Понимая, что приятеля в таком состоянии нельзя оставлять одного, Ильфрид заказал еще шампанского и попросил счет. Блеск в глазах девушек тут же потух. Губки надулись.
— Илья! Вечер только начался, — возмутились они.
— Извините, девочки, но я должен срочно уйти. Где бы вы хотели еще сегодня повеселиться? Я вас отвезу.
Девушки обменялись взглядом.
— Мы посидим еще немного здесь. Надеемся, ты нам компенсируешь испорченный вечер.
Не надо было быть человеком семи пядей во лбу, чтобы понять в каком эквиваленте должна быть компенсация. Ильфрид положил перед ними двести долларов.
— Merci (Спасибо), — услышал он под шелест банкнот исчезающих в дамской сумочке.
— S'il vous plait. Adieu (Пожалуйста. Прощайте). — парировал он в ответ, широко улыбаясь. Потеря двухсот долларов было малым из всех зол случившихся за этот вечер.
К тому времени, когда Ильфрид вышел на улицу, Георгия след уже простыл.
— Гер, ты где? — позвонил он ему на сотовый телефон.
— Еду домой.
— Я к тебе сейчас подъеду, — произнес Ильфрид, останавливая такси.
— Не стоит. Я буду занят.
— Чем?
— Пока, — сказал Гера и отключился, так и не ответив на вопрос.
Этот разговор заставил Ильфрида еще больше забеспокоиться. В таком настроении Геру он давно не видел. Под давностью подразумевалось тринадцать лет. С тех пор жизненная позиция приятеля всегда давала возможность глядеть в будущее с оптимизмом.
«Что угнетает Геру? — размышлял он, направляясь к нему домой. — Последние несколько лет он работал на износ, желая чтобы сбылась одна заветная мечта. Он потерпел крах в ее осуществлении или что-то другое его терзает?» Проезжая мимо супермаркета, он попросил водителя такси остановиться, и спустя полчаса снова ехал, но уже с двумя полными пакетами. Один из них содержал двухлитровую бутылку водки.
Дом, где жил Георгий, был построен и оснащен по последнему слову цивилизации. В квартиры, которые занимали полностью этаж, доступ осуществлялся через двери лифта. Гостям надо было ожидать согласия хозяина, чтобы войти в лифт. В противном случае его двери вообще не открывались.
Консьерж, позвонивший по внутреннему телефону по просьбе Ильфрида, не дождавшись ответа, положил трубку и с легким недоумением пробормотал:
— Странно.
— Ничего удивительно, — достал сотовый Батыршин. Его ожидание, что Гера не жаждет общества, подтвердилось.

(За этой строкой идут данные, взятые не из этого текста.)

-- ==== Sys2Proof/Laws/Ops.lean ====
section
/-! SUPPORT. What the shared operations around a command can do: the checks, the voice of a `VID`, a command on a voice, a render
guard, the landing of host accesses (`30_encoding.md` R148, `60_exceptions.md` R404, `20_memory.md` R115). -/

namespace Sys2Proof.Machine

variable {cfg : Config.Params}

/-! The voice of a `VID`. -/

theorem vidOf_toNat (v : Fin cfg.nv) : (vidOf v).toNat = v.val := by
  have h := cfg.nvBounds.2
  have h' := v.isLt
  rw [vidOf, BitVec.toNat_ofNat, Nat.mod_eq_of_lt (by omega)]

@[simp] theorem voiceOf_vidOf (v : Fin cfg.nv) : voiceOf (vidOf v) = some v := by
  unfold voiceOf
  simp only [vidOf_toNat, v.isLt, dite_true]

theorem voiceOf_eq_some {b : Byte} {v : Fin cfg.nv} : voiceOf b = some v ↔ b = vidOf v := by
  constructor
  · intro h
    unfold voiceOf at h
    split at h
    · rename_i hb
      cases h
      apply BitVec.eq_of_toNat_eq
      rw [vidOf_toNat]
    · cases h
  · rintro rfl
    exact voiceOf_vidOf v

/-! The checks. -/

/-- A command whose header passes its checks is admitted when the block is ready or the command needs no preparation. -/
theorem firstFault_eq_none {i : Instr} {s : State cfg} (h : headerFault cfg i = none)
    (hr : s.ready = true ∨ (instrRow i).early = true) : firstFault i s = none := by
  unfold firstFault
  rw [h]
  rcases hr with h | h <;> simp [h]

/-- An admitted command has passed the checks of its header, and is legal in the block's mode. -/
theorem of_admit {i : Instr} {s : State cfg} (h : firstFault i s = none) :
    headerFault cfg i = none ∧ (s.ready = true ∨ (instrRow i).early = true) := by
  unfold firstFault at h
  split at h
  · cases h
  · rename_i h'
    refine ⟨h', ?_⟩
    split at h
    · rename_i c
      simpa using c
    · cases h

/-- An admitted command has the operand words its row asks for. -/
theorem length_of_headerFault {i : Instr} (h : headerFault cfg i = none) : i.ops.length = (instrRow i).len := by
  unfold headerFault at h
  by_contra c
  simp only [ne_eq, c, not_false_eq_true, if_true] at h
  cases h

/-! Commands. -/

theorem runGlobal_of_firstFault {i : Instr} {s : State cfg} {e : Out cfg} (h : firstFault i s = none) : runGlobal i s e = e := by
  unfold runGlobal; rw [h]

theorem runVoice_of_firstFault {i : Instr} {s : State cfg} {e : Fin cfg.nv → Out cfg} {v : Fin cfg.nv} (h : firstFault i s = none)
    (hv : voiceOf i.vid = some v) : runVoice i s e = e v := by
  unfold runVoice; rw [h, hv]

/-- A command that answers a next state faulted, or was admitted and had its effect. -/
theorem runGlobal_next {i : Instr} {s t : State cfg} {e : Out cfg} (h : runGlobal i s e = .next t) :
    (∃ f, t = s.raise f (instrHeader i)) ∨ (firstFault i s = none ∧ e = .next t) := by
  unfold runGlobal at h
  split at h
  · rename_i f _
    simp only [faultOf, Host.Outcome.next.injEq] at h
    exact Or.inl ⟨f, h.symm⟩
  · exact Or.inr ⟨‹_›, h⟩

/-- The same for a command on a voice. -/
theorem runVoice_next {i : Instr} {s t : State cfg} {e : Fin cfg.nv → Out cfg} (h : runVoice i s e = .next t) :
    (∃ f, t = s.raise f (instrHeader i)) ∨ ∃ v, i.vid = vidOf v ∧ firstFault i s = none ∧ e v = .next t := by
  unfold runVoice at h
  split at h
  · rename_i f _
    simp only [faultOf, Host.Outcome.next.injEq] at h
    exact Or.inl ⟨f, h.symm⟩
  · split at h
    · rename_i v hv
      exact Or.inr ⟨v, voiceOf_eq_some.mp hv, ‹_›, h⟩
    · simp only [faultOf, Host.Outcome.next.injEq] at h
      exact Or.inl ⟨_, h.symm⟩

/-- A render command that answers a next state faulted, or the block was not too long, the host stayed away and it had its
effect. -/
theorem renderGuard_next {i : Instr} {s t : State cfg} {n : Word} {e : State cfg} (h : renderGuard i s n e = .next t) :
    (∃ f, t = s.raise f (instrHeader i)) ∨ (n.toNat ≤ s.maxBlock.toNat ∧ s.hostInOut n.toNat = false ∧ t = e) := by
  unfold renderGuard at h
  split at h
  · simp only [faultOf, Host.Outcome.next.injEq] at h
    exact Or.inl ⟨_, h.symm⟩
  · rename_i hn
    split at h
    · cases h
    · rename_i hh
      simp only [Host.Outcome.next.injEq] at h
      refine Or.inr ⟨by rw [BitVec.lt_def] at hn; omega, by simpa using hh, h.symm⟩

theorem renderGuard_of_le {i : Instr} {s : State cfg} {n : Word} {e : State cfg} (h : n.toNat ≤ s.maxBlock.toNat)
    (hh : s.hostInOut n.toNat = false) : renderGuard i s n e = .next e := by
  unfold renderGuard
  rw [if_neg (by rw [BitVec.lt_def]; omega), hh]
  rfl

/-! Host accesses. -/

theorem State.hostInOut_of_port_nil {s : State cfg} (h : s.port = []) (n : Nat) : s.hostInOut n = false := by
  unfold State.hostInOut; rw [h]; rfl

/-- With no host access pending, a command starts with its words taken and nothing else changed. -/
theorem State.begin_of_port_nil {s : State cfg} (h : s.port = []) (rest : List Word) :
    s.begin rest = { s with cmd := rest } := by
  unfold State.begin State.landBefore
  simp only [h, List.filter_nil]
  unfold State.landList
  simp only [List.foldl_nil]

theorem State.landAfter_of_port_nil {s : State cfg} (h : s.port = []) : s.landAfter = s := by
  unfold State.landAfter State.landList
  rw [h]
  simp only [List.foldl_nil]
  rw [← h]

theorem cellAfter_nil (cell : Fin Config.NPARAM) (slot : Nat) (w : Word) : cellAfter (cfg := cfg) cell slot w [] = w := rfl

theorem State.cellsRead_of_port_nil {s : State cfg} (h : s.port = []) : s.cellsRead = s.params := by
  unfold State.cellsRead
  apply vecMapIdx_eq_self
  intro i hi
  simp only [h, hi, dite_true, cellAfter_nil]

end Sys2Proof.Machine
end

— Ну, — ответил приятель глухим раздраженным тоном.
— Двери лифта открой, — не церемонясь, проговорил Ильфрид.
— Я же сказал, что занят! — вновь отмахнулся от него Георгий.
— Ясно чем, — едко усмехнулся Ильфрид, слыша в голосе друга пьяные нотки. — Я тоже этим хочу заняться. Давай открывай дверь. Вместе будет веселее.

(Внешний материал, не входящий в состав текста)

/-- A change to one voice keeps a condition on every voice. -/
theorem State.updVoice_all {P : Voice cfg → Prop} {s : State cfg} {v : Fin cfg.nv} {f : Voice cfg → Voice cfg} (h : ∀ w, P (s.voice w))
    (hv : P (f (s.voice v))) (w : Fin cfg.nv) : P ((s.updVoice v f).voice w) := by
  by_cases e : w = v
  · subst e; rw [State.voice_updVoice_self]; exact hv
  · rw [State.voice_updVoice_ne s v f e]; exact h w

/-- An admitted command that needs `PREPARE` runs in a prepared block. -/
theorem ready_of_firstFault {i : Instr} {s : State cfg} (h : firstFault i s = none) (he : (instrRow i).early = false) :
    s.ready = true := by
  rcases (of_admit h).2 with h | h
  · exact h
  · rw [he] at h; cases h

/-- What the group setters keep, all of them together keep. -/
theorem VoiceKeeps.setAll {Q R : State cfg → Voice cfg → Prop} (k : VoiceKeeps Q R) (s : State cfg) (x : Voice cfg)
    (a0 a5 a11 a12 a13 a33 a34 a35 : Nat)
    (b1 b2 b3 b4 b6 b7 b8 b9 b10 b14 b15 b16 b17 b18 b19 b20 b21 b22 b23 b24 b25 b26 b27 b28 b29 b30 b31 b32 b36 b37 b38 : F32)
    (hr : s.ready = true) (h : Q s x) :
    Q s { x with
      mode := modeOfCode a0
      rings := ringsSet cfg s.sr x.freq b1 b2 b3 b4 a5 x.rings
      clouds := cloudsSet a11 b6 b7 b8 b9 b10 x.clouds
      wt := wtSet a12 a13 b14 b15 b16 x.wt
      mix := mixSet b17 b18 b19 b20 b21
      enva := envSet b22 b23 b24 b25 x.enva
      envf := envSet b26 b27 b28 b29 x.envf
      flt := filtSet a33 b30 b31 b32 x.flt
      oscs := oscSet s.sr x.freq a34 a35 b36 b37 b38 x.oscs } := by
  have h1 := (k.mode s x a0 F32.zero F32.zero F32.zero F32.zero F32.zero hr h).1
  have h2 := k.setRings s _ x.freq b1 b2 b3 b4 a5 hr h1
  have h3 := k.setClouds s _ a11 b6 b7 b8 b9 b10 hr h2
  have h4 := k.setWt s _ a12 a13 b14 b15 b16 hr h3
  have h5 := (k.mode s _ 0 b17 b18 b19 b20 b21 hr h4).2
  have h6 := (k.env s _ false b22 b23 b24 b25 hr h5).1
  have h7 := (k.env s _ true b26 b27 b28 b29 hr h6).1
  have h8 := k.setFilt s _ a33 b30 b31 b32 hr h7
  exact k.setOscs s _ a34 a35 b36 b37 b38 hr h8

/-- What `SETGLOBAL` does to a voice keeps what the group setters keep. -/
theorem VoiceKeeps.setGlobal {Q R : State cfg → Voice cfg → Prop} (k : VoiceKeeps Q R) (s : State cfg) (p : Vector Word Config.NPARAM)
    (x : Voice cfg) (hr : s.ready = true) (h : Q s x) : Q s (voiceSetGlobal s.sr p x) :=
  k.setAll s x _ _ _ _ _ _ _ _ _ _ _ _ _ _ _ _ _ _ _ _ _ _ _ _ _ _ _ _ _ _ _ _ _ _ _ _ _ _ _ hr h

— Ты что и подружек с собой привел? — спросил Георгий с негодованием. — Шли их к черту! От этих баб одни проблемы.
— О! Как все у тебя запущено, — протянул Ильфрид, — если на мой счет в твоей голове такие мысли появились. Лечение тебе точно не помешает.
— Я уже начал лечиться, — мрачно захохотал его приятель. — Правда, лекарства оказалось маловато.
— А у меня, его завались, — рассмеялся он.
— Ну, тогда сам Бог тебя ко мне послал. Поднимайся.
— Таможня дала добро, — сказал Ильфрид консьержу и направился к лифту, двери которого спустя несколько секунд приветливо распахнулись.
— Bonsoir, mon bon ami (Добрый вечер, мой добрый друг)! — с кривой ухмылкой на лице встретил его Гера. — Ты уверен, что твоего лекарства хватит, чтобы мне вылечиться?
Ильфрид протянул ему пакет. Тот, заглянув, восхищенно присвистнул:
— Да, такое количество и меня вылечит, и тебя вылечит.
Через минут пять за мраморным кухонным столом под емкий тост: «Будем» раздался звон хрустальных рюмок. Не прошло и шестидесяти секунд, как прозвучало очередное: «Будем». Между последующими звяканьями хрусталя паузы росли в арифметической прогрессии, но в стойкой тишине. Мужское молчание прервалось только после того, как бутыль опустела на пол-литра.
— Вот и жизнь наладилась, — значительно хмыкнул Георгий, слегка заплетающимся языком.
— Ага, — согласился с ним Ильфрид, глядя на него осоловевшими глазами. — И стал мир вокруг еще прекраснее, давай за это выпьем, — разлил он водку по рюмкам.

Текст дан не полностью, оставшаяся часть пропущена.